■ **WHAT IS NEEDED**
All lines from the opening of the entries below through the line containing "(∀ (s : State) (cs" must be output exactly as they appear, with no other lines.

■ **Entries taken from a collection**
=== Begin Enclosure ===
/-- 41 R164, chunking invariance: the registers after UPDATE of the chunks are those after one UPDATE of their
concatenation, so every later response is the same; with no chunk at all, against UPDATE of the empty string, `IS`,
`REM`, `PLEN` agree and `UPD`, `PHASE` need not. -/
def Obligations.ChunkingDoesNotMatter : Prop :=
  (∀ (s : State) (cs : List Bits), cs ≠ [] → s.phase ≠ .idle → (∀ c ∈ cs, s.var.md = true ∨ c.length % 8 = 0) →
    ∃ t u : State, runCommands (cs.map .update) s = .next t ∧ exec (.update cs.flatten) s = .next u ∧
      t = { u with rsp := t.rsp } ∧
      ∀ (later : List Instr) (t' : State), runCommands later t = .next t' →
        ∃ (u' : State) (responses : List Word), runCommands later u = .next u' ∧ t'.rsp = t.rsp ++ responses ∧
          u'.rsp = u.rsp ++ responses) ∧
  (∀ s : State, EngineInv s → s.phase ≠ .idle → ∃ u, exec (.update []) s = .next u ∧
    u.is = s.is ∧ u.rem = s.rem ∧ u.plen = s.plen ∧ u.upd = true ∧ u.phase = .updating)

/-! ### GETHASH and GETHMAC -/

/-- 41 R163, R160, 42 R196: on a fixed-length variant, with the length absent or equal to the variant's own, GETHASH
answers exactly `d.outBits` bits, and so does GETHMAC when a key is installed; every other explicit length fails with
`UnsupportedOutputLength`. -/
def Obligations.FixedLengthOutputHasItsLength : Prop :=
  ∀ s : State, EngineInv s → s.phase ≠ .idle → s.desc.outBits ≠ 0 → LengthFits s →
    (∀ len : Option Word, len = none ∨ len = some (BitVec.ofNat 32 s.desc.outBits) →
      (∃ out : Bits, out.length = s.desc.outBits ∧ exec (.getHash len) s = .next (afterBits out s)) ∧
      (s.keyset = true →
        ∃ out : Bits, out.length = s.desc.outBits ∧ exec (.getHmac len) s = .next (afterBits out s))) ∧
    (∀ n : Word, n ≠ BitVec.ofNat 32 s.desc.outBits →
      exec (.getHash (some n)) s = .next (afterError 0x05 s) ∧
      (s.keyset = true → exec (.getHmac (some n)) s = .next (afterError 0x05 s)))

/-- 41 R160, R156: on a variable-length variant GETHASH with a positive multiple of 8 answers exactly that many bits. -/
def Obligations.VariableLengthOutputHasTheRequestedLength : Prop :=
  ∀ (s : State) (n : Word), EngineInv s → s.phase ≠ .idle → s.desc.outBits = 0 → n ≠ 0 → n.toNat % 8 = 0 →
    ∃ out : Bits, out.length = n.toNat ∧ exec (.getHash (some n)) s = .next (afterBits out s)

/-- 43 R211 to R213, 41 R160: the answer of a session INIT, UPDATE, ..., UPDATE, GETHASH of a Merkle–Damgård variant is the
digest of the initial state sent through all blocks of the padded message: the message, a 1, the fewest zeros, the
length in `F` bits. -/
def Obligations.MdSessionHashesThePaddedMessage : Prop :=
  ∀ (v : Variant) (o : InitOpts) (cs : List Bits) (s : State) (zeroBits : Nat), v.md = true →
    o.nr = none ∨ o.nr = some 1 → o.hk = none → o.fn = none → o.cu = none → o.kk = none →
    let m := cs.flatten
    let B := v.desc.blockBits
    let F := if v = .sha384 ∨ v = .sha512 then 128 else 64
    m.length < 2 ^ F → (m.length + 1 + zeroBits + F) % B = 0 → zeroBits < B →
    let padded := m ++ [true] ++ List.replicate zeroBits false ++ bitsBE (BitVec.ofNat F m.length)
    ∃ t, runCommands (initInstr v o :: cs.map .update) s = .next t ∧
      exec (.getHash none) t =
        .next (afterBits (digest v.desc ((takeBlocks padded B).1.foldl round (newState v))) t)

/-- 47 R330 with 46 R291 to R294: everything a sponge session absorbs, in order, from the zero state: the framing (CSHAKE
with something to frame, KMAC), the key string (KMAC), the user data, the output length (KMAC), the padding that fills
the last block: the delimiter byte, zero bytes, `0x80` in the last byte. The framing and the key string each end on a
block boundary. -/
def Obligations.SpongeSessionAbsorbsInOrder : Prop :=
  ∀ (v : Variant) (o : InitOpts) (cs : List Bits) (s : State) (len : Option Word) (L : Nat), v.md = false →
    o.nr = none → o.hk = none → (v.desc.kind ≠ .cshake → o.fn = none) →
    (v.desc.kind ≠ .cshake → v.desc.kind ≠ .kmac → o.cu = none) → (v.desc.kind ≠ .kmac → o.kk = none) →
    (v.desc.kind = .kmac → o.kk.getD [] ≠ []) →
    (∀ b ∈ [o.fn.getD [], o.cu.getD [], o.kk.getD []] ++ cs, b.length % 8 = 0) →
    (if v.desc.outBits ≠ 0 then len = none ∧ L = v.desc.outBits
      else ∃ n, len = some n ∧ n.toNat = L ∧ 0 < L ∧ L % 8 = 0) →
    let r := v.desc.blockBits
    let N := o.fn.getD []
    let S := o.cu.getD []
    let name := bitsOfBytes [0x4B, 0x4D, 0x41, 0x43]
    let framed := v.desc.kind = .kmac ∨ (v.desc.kind = .cshake ∧ ¬ (N = [] ∧ S = []))
    let front : List Bits :=
      if v.desc.kind = .kmac then
        [bytepad (encodeString name ++ encodeString S) (r / 8), bytepad (encodeString (o.kk.getD [])) (r / 8)]
      else if framed then [bytepad (encodeString N ++ encodeString S) (r / 8)] else []
    let whole := front.flatten ++ cs.flatten ++ (if v.desc.kind = .kmac then rightEncode L else [])
    let delim : Byte := if framed then 0x04 else if v.desc.kind = .sha3 then 0x06 else 0x1F
    let free := r / 8 - whole.length / 8 % (r / 8)
    let padBytes : List Byte :=
      if free = 1 then [delim ^^^ 0x80] else delim :: (List.replicate (free - 2) 0 ++ [0x80])
    (∀ b ∈ front, b.length % r = 0) ∧
    ∃ t, runCommands (initInstr v o :: cs.map .update) s = .next t ∧
      exec (.getHash len) t = .next (afterBits
        (squeeze ((takeBlocks (whole ++ bitsOfBytes padBytes) r).1.foldl spongeAbsorb (Lanes.of fun _ _ => 0)) r L) t)

/-- 41 R162: with `NR = n + 1` GETHASH answers the hash of what it answers with `NR = n`, taken as a complete new
message. -/
def Obligations.EachFurtherRoundRehashesTheDigest : Prop :=
  ∀ (s : State) (n : Word) (out : Bits), EngineInv s → s.phase ≠ .idle → s.var.md = true → s.keyset = false → 1 ≤ n.toNat →
    n.toNat + 1 < 2 ^ 32 → out.length = s.desc.outBits →
    exec (.getHash none) { s with nr := n } = .next (afterBits out { s with nr := n }) →
    ∃ out', oneShot s.var out = some out' ∧
      exec (.getHash none) { s with nr := n + 1 } = .next (afterBits out' { s with nr := n + 1 })

/-- 42 R198: on every variant that admits a key, GETHMAC answers `Hash((K0 ^ opad) ‖ Hash((K0 ^ ipad) ‖ m))`; under a key
longer than a block it answers what it answers under the hash of that key. -/
def Obligations.HmacIsTheTwoPassConstruction : Prop :=
  ∀ (v : Variant) (K m : Bits) (s : State), v.desc.outBits ≠ 0 →
    (v.md = true ∨ (K.length % 8 = 0 ∧ m.length % 8 = 0)) → K.length < 2 ^ 32 →
    (v.md = true → v.desc.blockBits + m.length < 2 ^ (if v = .sha384 ∨ v = .sha512 then 128 else 64)) →
    let B := v.desc.blockBits
    let plain : InitOpts := ⟨none, none, none, none, none⟩
    ∃ (k0 inner out : Bits) (t : State), k0.length = B ∧
      (K.length ≤ B → k0 = K ++ List.replicate (B - K.length) false) ∧
      (B < K.length → ∃ k, oneShot v K = some k ∧ k0 = k ++ List.replicate (B - k.length) false) ∧
      runCommands [initInstr v plain, .setKey K, .update m] s = .next t ∧
      oneShot v (xorbits k0 (rep 0x36 (B / 8)) ++ m) = some inner ∧
      oneShot v (xorbits k0 (rep 0x5C (B / 8)) ++ inner) = some out ∧
      exec (.getHmac none) t = .next (afterBits out t) ∧
      (B < K.length → ∃ (k : Bits) (t' : State), oneShot v K = some k ∧
        runCommands [initInstr v plain, .setKey k, .update m] s = .next t' ∧
        exec (.getHmac none) t' = .next (afterBits out t'))

/-- 42 R197: with a key installed GETHASH answers what GETHMAC answers. -/
def Obligations.GetHashWithAKeyIsGetHmac : Prop :=
  ∀ (s : State) (len : Option Word), s.phase ≠ .idle → s.keyset = true →
    exec (.getHash len) s = exec (.getHmac len) s

/-- 41 R165: a finalize, successful or not, writes no register; the same finalize again gives the same response; and no
later response is changed by it. -/
def Obligations.FinalizeIsNonDestructive : Prop :=
  ∀ (i : Instr) (s t : State), (∃ len, i = .getHash len ∨ i = .getHmac len) → exec i s = .next t →
    t = { s with rsp := t.rsp } ∧
    ∃ response, t.rsp = s.rsp ++ response ∧ exec i t = .next { t with rsp := t.rsp ++ response } ∧
      ∀ (later : List Instr) (s' : State), runCommands later s = .next s' →
        ∃ responses, s'.rsp = s.rsp ++ responses ∧
          runCommands later t = .next { s' with rsp := t.rsp ++ responses }

/-- 43 R214: a finalize of an MD variant whose total length `T` does not fit the length field is refused, whatever the
output length asked for that the variant has: in every sound session, by `PLEN + |REM|`, and after INIT (and SETKEY) and
any number of UPDATE commands, by the number of bits of the message itself, inner key block included. -/
def Obligations.LengthOverflowIsRefused : Prop :=
  let limit := fun v : Variant => if v = .sha384 ∨ v = .sha512 then 2 ^ 128 else 2 ^ 64
  (∀ (s : State) (p : BitVec 128) (len : Option Word), EngineInv s → s.phase ≠ .idle → s.var.md = true →
    s.plen = some p → limit s.var ≤ p.toNat + s.rem.length →
    len = none ∨ len = some (BitVec.ofNat 32 s.desc.outBits) →
    exec (.getHash len) s = .refused .mdLengthOverflow ∧
      (s.keyset = true → exec (.getHmac len) s = .refused .mdLengthOverflow)) ∧
  (∀ (v : Variant) (cs : List Bits) (s : State) (len : Option Word), v.md = true →
    len = none ∨ len = some (BitVec.ofNat 32 v.desc.outBits) →
    let plain : InitOpts := ⟨none, none, none, none, none⟩
    (limit v ≤ cs.flatten.length → ∃ t, runCommands (initInstr v plain :: cs.map .update) s = .next t ∧
      exec (.getHash len) t = .refused .mdLengthOverflow) ∧
    (∀ K : Bits, K.length < 2 ^ 32 → limit v ≤ v.desc.blockBits + cs.flatten.length →
      ∃ t, runCommands (initInstr v plain :: .setKey K :: cs.map .update) s = .next t ∧
        exec (.getHash len) t = .refused .mdLengthOverflow ∧ exec (.getHmac len) t = .refused .mdLengthOverflow))

/-- 46 R295, for SHAKE and CSHAKE: the output for a length is the front of the output for every longer length. -/
def Obligations.ShorterOutputIsAPrefix : Prop :=
  ∀ (s : State) (n n' : Word), EngineInv s → s.phase ≠ .idle →
    s.var ∈ ([.shake128, .shake256, .cshake128, .cshake256] : List Variant) →
    n ≠ 0 → n.toNat % 8 = 0 → n'.toNat % 8 = 0 → n.toNat < n'.toNat →
    ∃ out out' : Bits, exec (.getHash (some n)) s = .next (afterBits out s) ∧
      exec (.getHash (some n')) s = .next (afterBits out' s) ∧ out.length = n.toNat ∧ out'.length = n'.toNat ∧
      out = out'.take n.toNat

/-- 47 R325: a CSHAKE session whose two strings are empty answers every command as the SHAKE session of the same strength;
when either string is non-empty `CSF` is 1, which selects the delimiter `0x04`. -/
def Obligations.CshakeWithNothingToFrameIsShake : Prop :=
  (∀ (o : InitOpts) (s : State) (later : List Instr), o.nr = none → o.hk = none → o.kk = none →
    o.fn.getD [] = [] → o.cu.getD [] = [] →
    let plain : InitOpts := ⟨none, none, none, none, none⟩
    observed (runCommands (.initCshake128 o :: later) s) = observed (runCommands (.initShake128 plain :: later) s) ∧
    observed (runCommands (.initCshake256 o :: later) s) = observed (runCommands (.initShake256 plain :: later) s)) ∧
  (∀ (o : InitOpts) (s t : State), ¬ (o.fn.getD [] = [] ∧ o.cu.getD [] = []) →
    exec (.initCshake128 o) s = .next t ∨ exec (.initCshake256 o) s = .next t → t.rsp = s.rsp ++ [0x00000000] →
    t.csf = true ∧ delimiter t.desc.kind t.csf = 0x04)

/-! ### The units -/

/-- 40 R132: the postconditions of `takeBlocks`, which leave it no other result, and its corner cases. -/
def Obligations.TakeBlocksCutsWholeBlocks : Prop :=
  ∀ (buffer : Bits) (B : Nat), 0 < B →
    (∀ (blocks : List Bits) (rest : Bits), takeBlocks buffer B = (blocks, rest) ↔
      blocks.flatten ++ rest = buffer ∧ (∀ b ∈ blocks, b.length = B) ∧ rest.length < B) ∧
    (takeBlocks buffer B).1.length = buffer.length / B ∧ (takeBlocks buffer B).2.length = buffer.length % B ∧
    (buffer.length < B → takeBlocks buffer B = ([], buffer)) ∧
    (buffer.length % B = 0 → (takeBlocks buffer B).2 = [])

/-- 20 R65, R66, 40 R133, R134: bit by bit, the big-endian words of an MD block and the little-endian lanes of a sponge
block. -/
def Obligations.BlocksArePackedInTheirByteOrder : Prop :=
  (∀ (w : Nat) (M : Bits), M.length = 16 * w → (convBE w M).length = 16 ∧
    ∀ t j, t < 16 → j < w → ((convBE w M).getD t 0).getMsbD j = M.getD (w * t + j) false) ∧
  (∀ P : Bits, P.length % 64 = 0 → (convLE P).length = P.length / 64 ∧
    ∀ i j b, i < P.length / 64 → j < 8 → b < 8 →
      ((convLE P).getD i 0).getLsbD (8 * j + (7 - b)) = P.getD (64 * i + 8 * j + b) false)

/-- 00 R8: what each bit of a rotation is. -/
def Obligations.RotationsMoveEveryBit : Prop :=
  ∀ (w : Nat) (v : BitVec w) (n i : Nat), n < w → i < w →
    (rotl v n).getLsbD ((i + n) % w) = v.getLsbD i ∧ (rotr v n).getLsbD i = v.getLsbD ((i + n) % w)

/-- 43 R211: the padding is the remainder, a 1, the smallest number of zeros that fills the last block, the length; one
block when `|R| + 1 + F ≤ B`, two otherwise. -/
def Obligations.MdPaddingIsMinimal : Prop :=
  ∀ (R : Bits) (T B F : Nat), R.length < B → F < B →
    ∃ k, mdPad R T B F = R ++ [true] ++ List.replicate k false ++ bitsBE (BitVec.ofNat F T) ∧
      (R.length + 1 + k + F) % B = 0 ∧ (∀ j, j < k → (R.length + 1 + j + F) % B ≠ 0) ∧
      (mdPad R T B F).length = if R.length + 1 + F ≤ B then B else 2 * B

/-- 43 R213: which words the digest keeps. -/
def Obligations.DigestKeepsTheLeftmostWords : Prop :=
  (∀ h0 h1 h2 h3 h4 : Word, digest Variant.sha1.desc (.sha1 ⟨h0, h1, h2, h3, h4⟩) =
    bitsBE h0 ++ bitsBE h1 ++ bitsBE h2 ++ bitsBE h3 ++ bitsBE h4) ∧
  (∀ h0 h1 h2 h3 h4 h5 h6 h7 : BitVec 32,
    digest Variant.sha224.desc (.sha256 ⟨h0, h1, h2, h3, h4, h5, h6, h7⟩) =
      bitsBE h0 ++ bitsBE h1 ++ bitsBE h2 ++ bitsBE h3 ++ bitsBE h4 ++ bitsBE h5 ++ bitsBE h6 ∧
    digest Variant.sha256.desc (.sha256 ⟨h0, h1, h2, h3, h4, h5, h6, h7⟩) =
      bitsBE h0 ++ bitsBE h1 ++ bitsBE h2 ++ bitsBE h3 ++ bitsBE h4 ++ bitsBE h5 ++ bitsBE h6 ++ bitsBE h7) ∧
  (∀ h0 h1 h2 h3 h4 h5 h6 h7 : BitVec 64,
    digest Variant.sha384.desc (.sha512 ⟨h0, h1, h2, h3, h4, h5, h6, h7⟩) =
      bitsBE h0 ++ bitsBE h1 ++ bitsBE h2 ++ bitsBE h3 ++ bitsBE h4 ++ bitsBE h5 ∧
    digest Variant.sha512.desc (.sha512 ⟨h0, h1, h2, h3, h4, h5, h6, h7⟩) =
      bitsBE h0 ++ bitsBE h1 ++ bitsBE h2 ++ bitsBE h3 ++ bitsBE h4 ++ bitsBE h5 ++ bitsBE h6 ++ bitsBE h7)

/-- 43 R218, 44 R244, 45 R264: the three message schedules, by index. -/
def Obligations.SchedulesFollowTheirRecurrences : Prop :=
  (∀ M : List Word, M.length = 16 →
    let W := fun t => (sha1Schedule M).getD t 0
    (sha1Schedule M).length = 80 ∧ (∀ t, t < 16 → W t = M.getD t 0) ∧
      ∀ t, 16 ≤ t → t < 80 → W t = rotl (W (t - 3) ^^^ W (t - 8) ^^^ W (t - 14) ^^^ W (t - 16)) 1) ∧
  (∀ M : List (BitVec 32), M.length = 16 →
    let W := fun t => (sha256Schedule M).getD t 0
    (sha256Schedule M).length = 64 ∧ (∀ t, t < 16 → W t = M.getD t 0) ∧
      ∀ t, 16 ≤ t → t < 64 →
        W t = sha256SmallSigma1 (W (t - 2)) + W (t - 7) + sha256SmallSigma0 (W (t - 15)) + W (t - 16)) ∧
  (∀ M : List (BitVec 64), M.length = 16 →
    let W := fun t => (sha512Schedule M).getD t 0
    (sha512Schedule M).length = 80 ∧ (∀ t, t < 16 → W t = M.getD t 0) ∧
      ∀ t, 16 ≤ t → t < 80 →
        W t = sha512SmallSigma1 (W (t - 2)) + W (t - 7) + sha512SmallSigma0 (W (t - 15)) + W (t - 16))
=== End Enclosure ===
■ **OUTPUT OF THE TASK**
/-- 41 R164, chunking invariance: the registers after UPDATE of the chunks are those after one UPDATE of their
concatenation, so every later response is the same; with no chunk at all, against UPDATE of the empty string, `IS`,
`REM`, `PLEN` agree and `UPD`, `PHASE` need not. -/
def Obligations.ChunkingDoesNotMatter : Prop :=
  (∀ (s : State) (cs : List Bits), cs ≠ [] → s.phase ≠ .idle → (∀ c ∈ cs, s.var.md = true ∨ c.length % 8 = 0) →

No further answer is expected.